Tyre companies demand suspension of rubber futures


Alleging that heavy speculation in rubber futures is playing havoc with the physical markets, the Automotive Tyre Manufacturers’ Association (Atma) on Wednesday sought suspension of futures trading in natural rubber (NR).

In a letter to the Forward Markets Commission (FMC) and the Rubber Board, Rajiv Budhraja, director general, Atma, said rubber futures went up by Rs 5 for the November contract on Monday, touching Rs 191 a kg from Rs 186 a kg earlier. The futures touched Rs 200 for the January contracts on Wednesday.
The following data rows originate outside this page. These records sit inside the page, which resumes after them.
/-- Settles O5: the properties of LMAP, one lemma each. -/
theorem linearMapIsBoundedAndMonotone : Obligations.LinearMapIsBoundedAndMonotone := by
  intro x inLo inHi outLo outHi _ hx hin hout
  obtain ⟨hlower, hupper⟩ := lmap_bounds hx hin hout
  exact ⟨rfl, hlower, hupper, lmap_inLo _ _ _ _, lmap_inHi hin hout, fun _ hxy _ => lmap_mono hxy,
    fun hlt => (lmap_eq_outHi_iff hx hin hlt).1⟩

/-! ### CLAMP (R120, R129) -/

/-- CLAMP leaves a percent up to 100 as it is. -/
theorem clampPct_of_le {p : Byte} (h : p.toNat ≤ 100) : clampPct p = p :=
  BitVec.eq_of_toNat_eq (by rw [clampPct_toNat, min_eq_left h])

/-- CLAMP gives 100 for a percent from 100 on. -/
theorem clampPct_of_ge {p : Byte} (h : 100 ≤ p.toNat) : clampPct p = 100 :=
  BitVec.eq_of_toNat_eq (by rw [clampPct_toNat, min_eq_right h]; rfl)

/-- The three maps of a percent see it through CLAMP only. -/
theorem percentMaps_congr {c : Params} {p q : Byte} (h : clampPct p = clampPct q) :
    p2cs c p = p2cs c q ∧ p2hd c p = p2hd c q ∧ p2gs c p = p2gs c q := by
  have hlinear : gsLinear c p = gsLinear c q := by rw [gsLinear, gsLinear, h]
  exact ⟨by rw [p2cs, p2cs, h], by rw [p2hd, p2hd, h], by rw [p2gs, p2gs, hlinear]⟩

/-- Settles O11: CLAMP sends a percent above 100 and 100 itself to the same value. -/
theorem percentsAboveTheRangeActAsOneHundred : Obligations.PercentsAboveTheRangeActAsOneHundred := by
  intro c p
  have hle : (clampPct p).toNat ≤ 100 := by rw [clampPct_toNat]; exact min_le_right _ _
  refine ⟨?_, clampPct_of_le hle, clampPct_of_le, fun hp => ?_⟩
  · rw [clampPct_toNat, Nat.max_zero]
  · have h100 : clampPct p = 100 := clampPct_of_ge hp.le
    exact ⟨h100, percentMaps_congr (h100.trans (clampPct_of_ge (p := 100) le_rfl).symm)⟩

/-! ### A percent and a code of the range `[lo, hi]`

P2CS and P2HD are one map at two ranges, and so are their inverses CS2P and HD2P. -/

/-- The code of a percent in the range `[lo, hi]` (R122, R124). -/
def codeOfPercent (lo hi : Nat) (pct : Byte) : Byte :=
  BitVec.ofNat 8 (lmap (clampPct pct).toNat pctMin pctMax lo hi)

/-- The percent of a code in the range `[lo, hi]` (R123, R125). -/
def percentOfCode (lo hi : Nat) (code : Byte) : Byte :=
  BitVec.ofNat 8 (lmap (clampCode code lo hi) lo hi pctMin pctMax)

theorem p2cs_eq (c : Params) (p : Byte) : p2cs c p = codeOfPercent c.csMin c.csMax p := rfl
theorem p2hd_eq (c : Params) (p : Byte) : p2hd c p = codeOfPercent c.hdMin c.hdMax p := rfl
theorem cs2p_eq (c : Params) (code : Byte) : cs2p c code = percentOfCode c.csMin c.csMax code := rfl
theorem hd2p_eq (c : Params) (code : Byte) : hd2p c code = percentOfCode c.hdMin c.hdMax code := rfl

/-- A value of a byte's range passes through the 8-bit result unchanged. -/
theorem toNat_ofNat_byte {n : Nat} (h : n ≤ 255) : (BitVec.ofNat 8 n).toNat = n := by
  rw [BitVec.toNat_ofNat]; omega

section
variable {lo hi : Nat} (hlo : lo < hi) (hhi : hi ≤ 255)

/-- The linear map of a clamped percent stays in the range of the codes. -/
theorem lmap_percent_bounds (p : Byte) (h : lo ≤ hi) :
    lo ≤ lmap (min p.toNat 100) 0 100 lo hi ∧ lmap (min p.toNat 100) 0 100 lo hi ≤ hi :=
  lmap_bounds (min_le_right _ _) (by decide) h

include hlo hhi

/-- The code of a percent is its linear value: nothing is lost in the 8-bit result. -/
theorem codeOfPercent_toNat (p : Byte) :
    (codeOfPercent lo hi p).toNat = lmap (min p.toNat 100) 0 100 lo hi := by
  rw [codeOfPercent, clampPct_toNat]
  exact toNat_ofNat_byte ((lmap_percent_bounds p hlo.le).2.trans hhi)

/-- The code of a percent, written out. -/
theorem codeOfPercent_formula (p : Byte) :
    (codeOfPercent lo hi p).toNat = lo + min p.toNat 100 * (hi - lo) / 100 :=
  codeOfPercent_toNat hlo hhi p

/-- A code lies in its range. -/
theorem codeOfPercent_bounds (p : Byte) :
    lo ≤ (codeOfPercent lo hi p).toNat ∧ (codeOfPercent lo hi p).toNat ≤ hi := by
  rw [codeOfPercent_toNat hlo hhi]
  exact lmap_percent_bounds p hlo.le

/-- Percent 0 has the lowest code. -/
theorem codeOfPercent_of_eq_zero {p : Byte} (h : p.toNat = 0) :
    (codeOfPercent lo hi p).toNat = lo := by
  rw [codeOfPercent_toNat hlo hhi, h, Nat.zero_min, lmap_inLo]

/-- A percent from 100 on has the highest code. -/
theorem codeOfPercent_of_ge {p : Byte} (h : 100 ≤ p.toNat) : (codeOfPercent lo hi p).toNat = hi := by
  rw [codeOfPercent_toNat hlo hhi, min_eq_right h, lmap_inHi (by decide) hlo.le]

/-- A greater percent has no smaller code. -/
theorem codeOfPercent_mono {p q : Byte} (h : p.toNat ≤ q.toNat) :
    (codeOfPercent lo hi p).toNat ≤ (codeOfPercent lo hi q).toNat := by
  rw [codeOfPercent_toNat hlo hhi, codeOfPercent_toNat hlo hhi]
  exact lmap_mono (min_le_min_right _ h)

omit hhi

/-- The linear map of a clamped code is a percent. -/
theorem lmap_code_le (code : Byte) : lmap (clampCode code lo hi) lo hi 0 100 ≤ 100 :=
  (lmap_bounds (min_le_right _ _) hlo (by decide)).2

/-- The percent of a code is the linear value of the clamped code. -/
theorem percentOfCode_toNat (code : Byte) :
    (percentOfCode lo hi code).toNat = lmap (clampCode code lo hi) lo hi 0 100 :=
  toNat_ofNat_byte ((lmap_code_le hlo code).trans (by decide))

/-- The percent of a code, written out: the offset of the clamped code, scaled to 100. -/
theorem percentOfCode_formula (code : Byte) :
    (percentOfCode lo hi code).toNat = (clampCode code lo hi - lo) * 100 / (hi - lo) := by
  rw [percentOfCode_toNat hlo, lmap, Nat.zero_add]

/-- The percent of a code is at most 100. -/
theorem percentOfCode_le (code : Byte) : (percentOfCode lo hi code).toNat ≤ 100 := by
  rw [percentOfCode_toNat hlo]
  exact lmap_code_le hlo code

/-- The lowest code has percent 0. -/
theorem percentOfCode_of_eq_lo {code : Byte} (h : code.toNat = lo) :
    (percentOfCode lo hi code).toNat = 0 := by
  rw [percentOfCode_toNat hlo, clampCode, h, max_self, min_eq_left hlo.le, lmap_inLo]

/-- A code from the highest on has percent 100. -/
theorem percentOfCode_of_ge {code : Byte} (h : hi ≤ code.toNat) :
    (percentOfCode lo hi code).toNat = 100 := by
  rw [percentOfCode_toNat hlo, clampCode, min_eq_right (h.trans (le_max_left _ _)),
    lmap_inHi hlo (by decide)]

end

/-! ### P2CS, CS2P, P2HD, HD2P (R122 to R125) -/

/-- Settles O6: P2CS drives the code of the percent in the range of the current setting. With the defaults
percents up to 3 fall below one step of the code. -/
theorem p2csMapsPercentToCurrentSetting : Obligations.P2csMapsPercentToCurrentSetting := by
  rintro s ⟨⟨hlo, hhi⟩, -⟩
  obtain ⟨hlower, hupper⟩ := codeOfPercent_bounds hlo hhi s.inp.pct
  have hformula := codeOfPercent_formula hlo hhi s.inp.pct
  refine ⟨_, rfl, hformula, hlower, hupper, codeOfPercent_of_eq_zero hlo hhi,
    codeOfPercent_of_ge hlo hhi, fun hcfg hpct => ?_⟩
  have hstep : 0 + min s.inp.pct.toNat 100 * (31 - 0) / 100 = 0 := by omega
  rw [p2cs_eq, hformula, hcfg]
  exact hstep

/-- Settles O7: CS2P drives the percent of the code in the range of the current setting. -/
theorem cs2pMapsCurrentSettingToPercent : Obligations.Cs2pMapsCurrentSettingToPercent := by
  refine ⟨?_, by decide⟩
  rintro s ⟨⟨hlo, -⟩, -⟩
  exact ⟨_, rfl, percentOfCode_formula hlo _, percentOfCode_le hlo _, percentOfCode_of_eq_lo hlo,
    percentOfCode_of_ge hlo⟩

/-- Settles O8: P2HD drives the code of the percent in the range of the hold delay. -/
theorem p2hdMapsPercentToHoldDelay : Obligations.P2hdMapsPercentToHoldDelay := by
  rintro s ⟨-, ⟨hlo, hhi⟩, -⟩
  obtain ⟨hlower, hupper⟩ := codeOfPercent_bounds hlo hhi s.inp.pct
  exact ⟨_, rfl, codeOfPercent_formula hlo hhi _, hlower, hupper, codeOfPercent_of_eq_zero hlo hhi,
    codeOfPercent_of_ge hlo hhi⟩

/-- Settles O9: HD2P drives the percent of the code in the range of the hold delay. -/
theorem hd2pMapsHoldDelayToPercent : Obligations.Hd2pMapsHoldDelayToPercent := by
  rintro s ⟨-, ⟨hlo, -⟩, -⟩
  exact ⟨_, rfl, percentOfCode_formula hlo _, percentOfCode_le hlo _⟩

/-! ### The round trip (R130) -/

/-- The round trip of a percent, written out: its code lies in the range, so the clamp on the way back keeps
it. -/
theorem roundTrip_toNat {lo hi : Nat} (hlo : lo < hi) (hhi : hi ≤ 255) {p : Byte}
    (hp : p.toNat ≤ 100) : (percentOfCode lo hi (codeOfPercent lo hi p)).toNat =
      p.toNat * (hi - lo) / 100 * 100 / (hi - lo) := by
  obtain ⟨hlower, hupper⟩ := codeOfPercent_bounds hlo hhi p
  have hcode : (codeOfPercent lo hi p).toNat = lo + p.toNat * (hi - lo) / 100 := by
    rw [codeOfPercent_formula hlo hhi, min_eq_left hp]
  rw [percentOfCode_formula hlo, clampCode, max_eq_left hlower, min_eq_left hupper, hcode,
    Nat.add_sub_cancel_left]

/-- A percent that goes to a code and back comes back at most as it was: the linear map there and the one
back both truncate. -/
theorem roundTrip_le {lo hi : Nat} (hlo : lo < hi) (hhi : hi ≤ 255) {p : Byte} (hp : p.toNat ≤ 100) :
    (percentOfCode lo hi (codeOfPercent lo hi p)).toNat ≤ p.toNat := by
  rw [roundTrip_toNat hlo hhi hp]
  apply Nat.div_le_of_le_mul
  rw [Nat.mul_comm (hi - lo)]
  exact Nat.div_mul_le_self _ _

/-- The round trip loses at most `1 + 98 / R`: the first truncation loses at most 99 of `100 * code`, the
second at most `R - 1` of `R * percent`. -/
theorem roundTrip_loss_le {lo hi : Nat} (hlo : lo < hi) (hhi : hi ≤ 255) {p : Byte}
    (hp : p.toNat ≤ 100) :
    p.toNat - (percentOfCode lo hi (codeOfPercent lo hi p)).toNat ≤ 1 + 98 / (hi - lo) := by
  have hR : 0 < hi - lo := Nat.sub_pos_of_lt hlo
  rw [roundTrip_toNat hlo hhi hp]
  generalize hi - lo = R at hR ⊢
  generalize hk : p.toNat * R / 100 = k
  generalize hq : k * 100 / R = q
  have hthere : p.toNat * R < (k + 1) * 100 := by
    rw [Nat.mul_comm (k + 1), ← hk]
    exact Nat.lt_mul_div_succ _ (by decide)
  have hback : k * 100 < R * (q + 1) := hq ▸ Nat.lt_mul_div_succ _ hR
  have hloss : (p.toNat - q) * R ≤ 98 + R := by
    rw [Nat.sub_mul, Nat.mul_comm q]
    rw [Nat.add_mul] at hthere
    rw [Nat.mul_add] at hback
    omega
  rw [Nat.add_comm, ← Nat.add_div_right _ hR]
  exact (Nat.le_div_iff_mul_le hR).2 hloss

/-- Settles O12: both pairs are the round trip of a range; the defaults are evaluated. -/
theorem roundTripLosesAtMostOneUnit : Obligations.RoundTripLosesAtMostOneUnit := by
  refine ⟨?_, by decide⟩
  rintro c p ⟨⟨hcs, hcs255⟩, ⟨hhd, hhd255⟩, -⟩ hp
  rw [p2cs_eq, cs2p_eq, p2hd_eq, hd2p_eq]
  exact ⟨⟨roundTrip_le hcs hcs255 hp, roundTrip_loss_le hcs hcs255 hp⟩,
    ⟨roundTrip_le hhd hhd255 hp, roundTrip_loss_le hhd hhd255 hp⟩⟩

/-! ### P2GS (R126) -/

/-- In the dead zone P2GS gives the threshold. -/
theorem p2gs_toNat_of_lt_threshold {c : Params} (hc : c.gsThreshold ≤ 255) {p : Byte}
    (h : gsLinear c p < c.gsThreshold) : (p2gs c p).toNat = c.gsThreshold := by
  rw [p2gs, if_pos h]
  exact toNat_ofNat_byte hc

/-- Between the threshold and the maximum P2GS gives the linear value. -/
theorem p2gs_toNat_of_between {c : Params} (hc : c.gsMax ≤ 256) {p : Byte}
    (hlow : c.gsThreshold ≤ gsLinear c p) (htop : gsLinear c p < c.gsMax) :
    (p2gs c p).toNat = gsLinear c p := by
  rw [p2gs, if_neg hlow.not_gt, if_neg htop.not_ge]
  exact toNat_ofNat_byte (by omega)

/-- At the maximum P2GS wraps to 0. -/
theorem p2gs_of_top {c : Params} {p : Byte} (hlow : c.gsThreshold ≤ gsLinear c p)
    (htop : c.gsMax ≤ gsLinear c p) : p2gs c p = 0 := by
  rw [p2gs, if_neg hlow.not_gt, if_pos htop]

/-- The linear value is the maximum for the percents from 100 on. -/
theorem gsLinear_of_ge {c : Params} (hc : c.gsMin < c.gsMax) {p : Byte} (h : 100 ≤ p.toNat) :
    gsLinear c p = c.gsMax := by
  rw [gsLinear, clampPct_toNat, min_eq_right h]
  exact lmap_inHi (by decide) hc.le

/-- The linear value stays below the maximum for the percents below 100. -/
theorem gsLinear_lt {c : Params} (hc : c.gsMin < c.gsMax) {p : Byte} (h : p.toNat < 100) :
    gsLinear c p < c.gsMax := by
  rw [gsLinear, clampPct_toNat]
  exact lmap_lt_outHi (min_lt_of_left_lt h) (by decide) hc

/-- Below percent 100 P2GS is the linear value raised to the threshold. -/
theorem p2gs_toNat_of_lt {c : Params} (hc : c.MapperValid) {p : Byte} (h : p.toNat < 100) :
    (p2gs c p).toNat = max (gsLinear c p) c.gsThreshold := by
  obtain ⟨-, -, hmin, hthreshold, hmax⟩ := hc
  obtain hdead | hlow := lt_or_ge (gsLinear c p) c.gsThreshold
  · rw [p2gs_toNat_of_lt_threshold (by omega) hdead, max_eq_right hdead.le]
  · rw [p2gs_toNat_of_between hmax hlow (gsLinear_lt (hmin.trans hthreshold) h), max_eq_left hlow]

/-- From percent 100 on P2GS is 0. -/
theorem p2gs_of_ge {c : Params} (hc : c.MapperValid) {p : Byte} (h : 100 ≤ p.toNat) :
    p2gs c p = 0 := by
  obtain ⟨-, -, hmin, hthreshold, -⟩ := hc
  have htop : gsLinear c p = c.gsMax := gsLinear_of_ge (hmin.trans hthreshold) h
  exact p2gs_of_top (htop ▸ hthreshold.le) htop.ge

/-- The results of P2GS: 0 for full scale, and from the threshold to below the maximum otherwise. -/
theorem p2gs_range {c : Params} (hc : c.MapperValid) (p : Byte) :
    (100 ≤ p.toNat ∧ (p2gs c p).toNat = 0) ∨
      (p.toNat < 100 ∧ c.gsThreshold ≤ (p2gs c p).toNat ∧ (p2gs c p).toNat ≤ c.gsMax - 1) := by
  obtain h | h := le_or_gt 100 p.toNat
  · exact .inl ⟨h, congrArg BitVec.toNat (p2gs_of_ge hc h)⟩
  · refine .inr ⟨h, ?_⟩
    have hvalue := p2gs_toNat_of_lt hc h
    obtain ⟨-, -, hmin, hthreshold, -⟩ := hc
    have hbelow := gsLinear_lt (hmin.trans hthreshold) h
    omega

/-- Settles O10: below percent 100 the result is the linear value raised to the threshold, from 100 on it
is 0, and these are the percents at which the linear value reaches the maximum. -/
theorem p2gsClampsTheDeadZoneAndWrapsTheTop : Obligations.P2gsClampsTheDeadZoneAndWrapsTheTop := by
  intro s hc
  have hrange := p2gs_range hc s.inp.pct
  obtain ⟨-, -, hmin, hthreshold, hmax⟩ := hc
  have hbottom : s.inp.pct.toNat = 0 → gsLinear s.cfg s.inp.pct = s.cfg.gsMin := fun h0 => by
    rw [gsLinear, clampPct_toNat, h0]
    exact lmap_inLo _ _ _ _
  have hdead := p2gs_toNat_of_lt_threshold (c := s.cfg) (p := s.inp.pct) (by omega)
  refine ⟨_, gsLinear s.cfg s.inp.pct, rfl, ?_, hdead,
    fun hlow htop => congrArg BitVec.toNat (p2gs_of_top hlow htop),
    fun hlow htop => p2gs_toNat_of_between hmax hlow htop, ?_, ?_, fun h0 => hdead ?_, ?_⟩
  · rw [gsLinear, clampPct_toNat]; rfl
  · rw [gsLinear, clampPct_toNat, pctMin, pctMax,
      lmap_eq_outHi_iff (min_le_right _ _) (by decide) (hmin.trans hthreshold), min_eq_right_iff]
  · omega
  · exact (hbottom h0).trans_lt hmin
  · omega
As a fallout of this, growers are holding back stocks, as they expect a rise in prices on account of aggravation of NR scarcity. The local spot price of RSS-4 grade rose to Rs 186 a kg on Wednesday.

“Traded volumes jumped to an average of 8,000 tonnes from 3,000-4,000 tonnes earlier, indicating heavy speculation. The open position is also successively declining, clearly showing that intra-day players are on the prowl. We fear a bubble is in the making and that action needs to be taken to keep the market under check. Otherwise, such speculation may affect genuine stakeholders in the NR value chain, that is, rubber growers, dealers as well as consumers, adversely”, he said.

Generally, local futures follow trends at the Tokyo Commodity Exchange (Tocom), considered to be the benchmark for rubber futures trading. On the contrary, while there has been a sharp rise in rubber futures, it fell four yen at Tocom on Monday, the day when local futures rose Rs 5. With the country’s stock at 275,000 tonnes, as stated by the Rubber Board, such speculation was not justifiable, said Atma.

If not a temporary ban, Atma has asked for lowering the price limit on futures trading to one per cent from four per cent. High volatility in the futures market had resulted in FMC reducing the price limit to two per cent, before suspending trading in May 2008. Trading resumed in December 2008 after NR prices normalised. But intra-day circuit limits were increased to four per cent to increase liquidity, as NR prices dropped to Rs 60 a kg. However, at current NR prices, the futures can be legitimately taken up or down by Rs 8 on the same day. This has a potential to cause huge distortions in the physical markets as well.

The Rubber Board has already recommended a reduction in the intra-day circuit limits in futures trading to ensure that market manipulation is minimised.